3. Materials and Methods

General

All commercial reagents were used without further purification. All solvents were purified and degassed before use. ¹H NMR and ¹³C NMR spectroscopy were performed at 298 K on a Bruker Avance 600. ¹H and ¹³C NMR spectra were calibrated against the residual solvent: DMSO-d6. Mass spectra were recorded using a TSQ Endura (Thermo Scientific, Waltham, MA, USA) mass spectrometer with an electrospray ionization source (ESI). Single crystals of 2 were investigated on a Bruker D8 QUEST single-crystal X-ray diffractometer [21,22,23,24]. Crystallographic parameters and final residuals for the single-crystal XRD experiment are given in Table S1. A summary of crystallographic data for the single-crystal experiment is available from CCDC, ref. number 2332403. The MTT assay was performed as previously described [25,26].

Synthesis of di-µ-(1-(3-(1H-imidazol-1-yl)propyl)-2-methyl-4-oxo-1,4-dihydropyridin-3-olate)-bis[(η⁵-pentamethylcyclopentadienyl)iridium(III)] chloride (Figure 2) is shown below.

Sodium methoxide (25 mg; 0.45 mmol) was added to a solution of compound 1 (100 mg; 0.43 mmol) in 15 mL of methanol. The reaction mixture was stirred for 2 h; then, a dichloro(η⁵-pentamethylcyclopentadienyl)iridium(III) dimer ([Cp*IrCl₂]₂) (171 mg; 0.21 mmol) was added and stirred for another 12 h. The solution was filtered, and the solvent was evaporated under vacuum. The resulting residue was dissolved in 1 mL of methanol, and the impurities were precipitated with diethyl ether. The pure product was obtained by crystallization from a mixture of methanol and diethyl ether. The resulting orange crystals were dried in a vacuum.

Yield: 216 mg (85%, T_dec. = 156–161 °C).

¹H NMR (600.13 MHz, DMSO-d6): δ(ppm) 7.82 (s, 2H, H13, H13`), 7.42 (s, 2H, H11, H11`), 7.04 (s, 2H, H12, H12`), 6.74 (d, 2H, J = 6.9 Hz, H20, H20`), 6.28 (d, 2H, J = 6.9 Hz, H21, H21`), 4.33–4.26 (m, 2H, H14, H14`), 4.17–4.11 (m, 2H, H14, H14`), 3.16–3.09 (m, 2H, H16, H16`), 2.33–2.25 (m, 2H, H16, H16`), 2.21 (s, 6H, H22, H22`), 1.98–1.90 (m, 2H, H15, H15`), 1.83–1.77 (m, 2H, H15, H15`), 1.62 (s, 30H, H1-H5, H1`-H5`).
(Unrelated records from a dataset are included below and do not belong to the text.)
-- ==== Sys2Proof/Machine/DmtRx.lean ====
section
/-!
DEFINITION. The signal processing of the downstream DMT receiver (spec/08): transform windows, the training test, the equaliser, pilots,
constellations and signal quality. Complex values are in units of 2⁻²⁴; the precision is the model's (log entry 118).
-/
namespace Sys2Proof.Machine

/-! ## Complex numbers -/

def Cx.zero : Cx := ⟨0, 0⟩
def Cx.one : Cx := ⟨2 ^ 24, 0⟩
def Cx.add (a b : Cx) : Cx := ⟨a.re + b.re, a.im + b.im⟩
def Cx.sub (a b : Cx) : Cx := ⟨a.re - b.re, a.im - b.im⟩
def Cx.conj (a : Cx) : Cx := ⟨a.re, -a.im⟩

/-- The product. -/
def Cx.mul (a b : Cx) : Cx := ⟨(a.re * b.re - a.im * b.im) / 2 ^ 24, (a.re * b.im + a.im * b.re) / 2 ^ 24⟩

/-- The squared magnitude, in units of 2⁻⁴⁸. -/
def Cx.norm (a : Cx) : Nat := (a.re * a.re + a.im * a.im).toNat

/-- cos(2πk / 4096) for a whole turn. -/
def cosTurn : Array Int := ((List.range 4096).map cosFix).toArray

/-- The product with exp(−2πjk / 4096). -/
def Cx.turn (a : Cx) (k : Nat) : Cx :=
  let c := cosTurn.getD (k % 4096) 0
  let s := cosTurn.getD ((k + 1024) % 4096) 0
  ⟨(a.re * c - a.im * s) / 2 ^ 48, (a.re * s + a.im * c) / 2 ^ 48⟩

/-- A value divided by its magnitude; zero stays. -/
def Cx.unit (a : Cx) : Cx :=
  let r : Int := nthRoot 2 a.norm
  ⟨a.re * 2 ^ 24 / r, a.im * 2 ^ 24 / r⟩

/-- A unit value of half the angle; a half turn gives a quarter turn. -/
def Cx.half (a : Cx) : Cx := if a.re ≤ -2 ^ 24 then ⟨0, 2 ^ 24⟩ else Cx.unit (Cx.add a Cx.one)

/-- The series t − t³/3 + t⁵/5 − … of the arc tangent, from a power and its exponent on. -/
def atanTerms (t : Int) : Nat → Nat → Int → Int
  | 0, _, _ => 0
  | n + 1, k, p => p / k + atanTerms t n (k + 2) (-(p * t / 2 ^ 24 * t / 2 ^ 24))

/-- The argument of a value other than zero in 2⁻²⁴ radians, above −π and at most π: eight times that of an eighth of it. -/
def Cx.arg (a : Cx) : Int :=
  let h := a.unit.half.half.half
  let t := h.im * 2 ^ 24 / h.re
  8 * atanTerms t 12 1 t

/-! ## The transform (R225, R227) -/

/-- Every other element of a list. -/
def evens : List Cx → List Cx
  | [] => []
  | [a] => [a]
  | a :: _ :: r => a :: evens r

/-- The transform of 2^m values, by halving. -/
def fft : Nat → List Cx → List Cx
  | 0, l => l
  | m + 1, l =>
    let e := fft m (evens l)
    let o := (fft m (evens (l.drop 1))).zipIdx.map fun x => x.1.turn (x.2 * 2 ^ (11 - m))
    List.zipWith Cx.add e o ++ List.zipWith Cx.sub e o

/-- The samples of the transform window of symbol `s`; a missing one is zero. -/
def window (x : Array Int) (adv s : Nat) : List Int :=
  (List.range 4096).map fun t => x.getD (4160 * s + 64 - adv + t) 0

/-- The received values of symbol `s` on subcarriers 16 to 1,983. -/
def received (x : Array Int) (adv s : Nat) : List Cx :=
  ((fft 12 ((window x adv s).map fun v => ⟨v * 2 ^ 24, 0⟩)).drop 16).take 1968

/-! ## Training (R230, R232, R236) -/

/-- Whether the normalised correlation between symbols 0 and 1 over the transform window reaches `thr` / 256. -/
def correlates (x : Array Int) (adv thr : Nat) : Bool :=
  let a := window x adv 0
  let b := window x adv 1
  let dot (l m : List Int) : Int := (List.zipWith (· * ·) l m).sum
  let c := dot a b
  decide (0 < c) && decide ((thr * thr : Nat) * (dot a a * dot b b) ≤ (256 * c) * (256 * c))

/-- 1 / √2. -/
def invRoot2 : Int := (nthRoot 2 (2 ^ 47) : Int)

/-- A point ((1 − 2a) + j(1 − 2b)) / √2. -/
def corner (a b : Bool) : Cx := ⟨if a then -invRoot2 else invRoot2, if b then -invRoot2 else invRoot2⟩

/-- Points of successive bit pairs. -/
def corners : List Bool → List Cx
  | a :: b :: r => corner a b :: corners r
  | _ => []

/-- The training values of subcarriers 16 to 1,983 (R230). -/
def training : List Cx := corners (generator 15 14 3936 0x7FFF)

/-- The channel estimate of a frame: (Y0 + Y1) / (2X), where X has magnitude 1. -/
def estimate (y0 y1 : List Cx) : List Cx :=
  List.zipWith (fun y x => let v := Cx.mul y (Cx.conj x); ⟨v.re / 2, v.im / 2⟩) (List.zipWith Cx.add y0 y1) training

/-- The running estimate moves toward the frame's by 1 in the first four frames of Acquire, then by 2^−shift (R236); the first frame's is taken whole. -/
def moveTaps (first : Bool) (shift : Nat) (h hf : List Cx) : List Cx :=
  if first || h.isEmpty then hf
  else List.zipWith (fun a b => ⟨a.re + (b.re - a.re) / 2 ^ shift, a.im + (b.im - a.im) / 2 ^ shift⟩) h hf

/-- A received value through its tap 1 / h. -/
def equalised (y h : Cx) : Cx :=
  if h.norm = 0 then let v := Config.zeroTap y.re y.im; ⟨v.1, v.2⟩
  else
    let d : Int := h.norm
    let v (x : Int) := x * 2 ^ 24 / d
    ⟨v (y.re * h.re + y.im * h.im), v (y.im * h.re - y.re * h.im)⟩

/-! ## Pilots (R231, R237) -/

/-- The pilots' sequence. -/
def pilotBits : Array Bool := (generator 11 9 2047 0x7FF).toArray

/-- The value of pilot `i` in symbol `s`. -/
def pilotAt (s i : Nat) : Cx :=
  let q := pilotBits.getD ((32 * s + i) % 2047) false
  corner q q

/-- A list from subcarrier 16 on: its pilots, and its data subcarriers (R228, R229). -/
def pilotsOf {α : Type} (l : List α) : List α := (l.zipIdx.filter fun x => (x.2 + 16) % 62 = 46).map (·.1)
def dataOf {α : Type} (l : List α) : List α := (l.zipIdx.filter fun x => (x.2 + 16) % 62 ≠ 46).map (·.1)

/-- Each pilot of an equalised symbol times the conjugate of its value. -/
def pilotErrors (s : Nat) (z : List Cx) : List Cx :=
  (pilotsOf z).zipIdx.map fun x => Cx.mul x.1 (Cx.conj (pilotAt s x.2))

/-- The rotation by the negative of the common phase error: the conjugate of the direction of the pilots' sum. -/
def phaseTurn (e : List Cx) : Cx :=
  let t := e.foldl Cx.add Cx.zero
  if t.norm = 0 then ⟨Config.zeroPhase.1, Config.zeroPhase.2⟩ else Cx.conj t.unit

/-- A symbol through the taps, with its common phase corrected, on subcarriers 16 to 1,983. -/
def symbolValues (x : Array Int) (adv : Nat) (h : List Cx) (s : Nat) : List Cx :=
  let z := List.zipWith equalised (received x adv s) h
  let turn := phaseTurn (pilotErrors s z)
  z.map (Cx.mul turn)

/-- The slope of the pilots' phases against the subcarrier, by least squares over the 32 pilots that lie 62 apart. -/
def pilotSlope (s : Nat) (z : List Cx) : Int :=
  ((pilotErrors s z).zipIdx.map fun e => (2 * (e.2 : Int) - 31) * (if e.1.norm = 0 then 0 else e.1.arg)).sum / 338272

/-- The pilots' own power and their decision errors in a corrected symbol. -/
def pilotPower (s : Nat) (z : List Cx) : Nat × Nat :=
  (pilotsOf z).zipIdx.foldl (fun a x =>
    (a.1 + (pilotAt s x.2).norm, a.2 + (Cx.sub x.1 (pilotAt s x.2)).norm)) (0, 0)

/-! ## Constellations (R240, R252) -/

/-- Bits and gain of a profile entry (Table 8.5). -/
def entryBits (e : Byte) : Nat := e.toNat / 16
def entryGain (e : Byte) : Nat := e.toNat % 16

/-- Half the spacing of the levels of an entry with b bits: 10^((GAIN − 8) / 40) over the root of the unscaled points' average energy
((4^⌈b/2⌉ − 1) + (4^⌊b/2⌋ − 1)) / 3. -/
def levelStep (b gain : Nat) : Nat :=
  let e := 4 ^ ((b + 1) / 2) + 4 ^ (b / 2) - 2
  nthRoot 40 (2 ^ 960 * 10 ^ gain * 3 ^ 20 / (10 ^ 8 * e ^ 20))

/-- The amplitude of level `i` of a group of `m` bits. -/
def levelAt (m step i : Nat) : Int := (2 * (i : Int) - (2 ^ m - 1 : Nat)) * step

/-- Bit `k`, first bit first, of the binary-reflected Gray code of level `i` in `m` bits. -/
def grayBit (m k i : Nat) : Bool := bitOf (i ^^^ i / 2) (m - 1 - k)

/-- The distance from `v` to the nearest level whose bit `k` has a value. -/
def levelDist (m step k : Nat) (v : Int) (b : Bool) : Nat :=
  let l := ((List.range (2 ^ m)).filter fun i => grayBit m k i == b).map fun i => (v - levelAt m step i).natAbs
  l.foldl min (l.headD 0)

/-- The soft bits of one axis: the sign tells the nearer level; the manual does not give the weight. -/
def axisBits (m step : Nat) (v : Int) : List Int :=
  (List.range m).map fun k =>
    let z := levelDist m step k v false
    let o := levelDist m step k v true
    let w : Int := Config.softWeight z o + 1
    if o < z then -w else w

/-- The soft bits of a data subcarrier under its entry: ⌈b/2⌉ of the in-phase level, then ⌊b/2⌋ of the quadrature level. -/
def pointBits (e : Byte) (z : Cx) : List Int :=
  let b := entryBits e
  let step := levelStep b (entryGain e)
  axisBits ((b + 1) / 2) step z.re ++ axisBits (b / 2) step z.im

/-- The soft bits of a symbol's data subcarriers under a profile's entries, in order (R251). -/
def symbolBits (entries : List Byte) (z : List Cx) : List Int :=
  (List.zipWith pointBits entries (dataOf z)).flatten

/-! ## Codewords (R248 to R252) -/

/-- The header codeword of a frame: symbol 2 under QPSK at GAIN = 8 (R249). -/
def headerWord (max : Nat) (z : List Cx) : Decoded :=
  headCode.decode max (placed 3872 (symbolBits (List.replicate 1936 0x28) z))

/-- The codewords of a stream of soft bits: each takes 25,600, and what is left is padding. -/
def dataWords (max : Nat) : Nat → List Int → List Decoded
  | 0, _ => []
  | n + 1, l => if l.length < 25600 then [] else dataCode.decode max (placed 25600 (l.take 25600)) :: dataWords max n (l.drop 25600)

/-- The information bytes of a codeword of a code. -/
def infoBytes (q : QcCode) (w : Decoded) : List Byte := packBits (w.bits.take (q.z * q.info))

/-! ## Signal quality (R239) -/

/-- |h|² of the data subcarriers, and |Y0 − Y1|² / 2. -/
def signalPower (h : List Cx) : List Nat := (dataOf h).map Cx.norm
def noisePower (y0 y1 : List Cx) : List Nat := dataOf (List.zipWith (fun a b => (Cx.sub a b).norm / 2) y0 y1)

/-- Sums that grow element by element; an empty list stands for zeros. -/
def addSums (a b : List Nat) : List Nat := if a.isEmpty then b else List.zipWith (· + ·) a b

/-- A byte of DMT_SNR_MAP: 4 × the ratio in dB, rounded, from 0 to 255. Without noise it is 255. -/
def snrByte (sig noise : Nat) : Byte :=
  BitVec.ofNat 8 (if noise = 0 then (if sig = 0 then 0 else 255) else logFrom 40 sig noise 8 0)

/-- A ratio in units of 0.01 dB, where a U16 holds it. -/
def merValue (sig err : Nat) : Nat :=
  if err = 0 ∨ sig < err then Config.merOutside sig err % 65536 else logFrom 1000 sig err 16 0

/-- DMT_MER_AVG: the mean of the linear ratios, with 32 fractional bits; a subcarrier without noise has none. -/
def merAverage (sig noise : List Nat) : Nat :=
  if noise.any (· == 0) then Config.merOutside sig.sum noise.sum % 65536
  else merValue ((List.zipWith (fun s n => s * 2 ^ 32 / n) sig noise).sum / sig.length) (2 ^ 32)

end Sys2Proof.Machine
end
¹³C NMR (150.92 MHz, DMSO-d6): δ (ppm) 175.0 (CO), 164.3 (C18, C18`), 161.2 (C17, C17`), 138.0 (C13, C13`), 132.6 (C20, C20`), 129.0 (C12, C12`), 120.5 (C11, C11`), 109.3 (C21, C21`), 82.7 (C6-C10, C6`-C10`), 50.1 (C16, C16`), 44.3 (C14, C14`), 30.0 (C15, C15`), 11.1 (C22, C22`), 8.6 (C1-C5, C1`-C5`).

Elemental analysis calculated for C₄₄H₅₈N₆O₄Ir₂Cl₂*1.6 CH₂Cl₂: C 41.30, H 4.65, N 6.34, found C 40.93, H 4.79, and N 6.00.

ESI-MS: m/z: 560 [M/2-Cl]⁺, 1155 [M-Cl]⁺.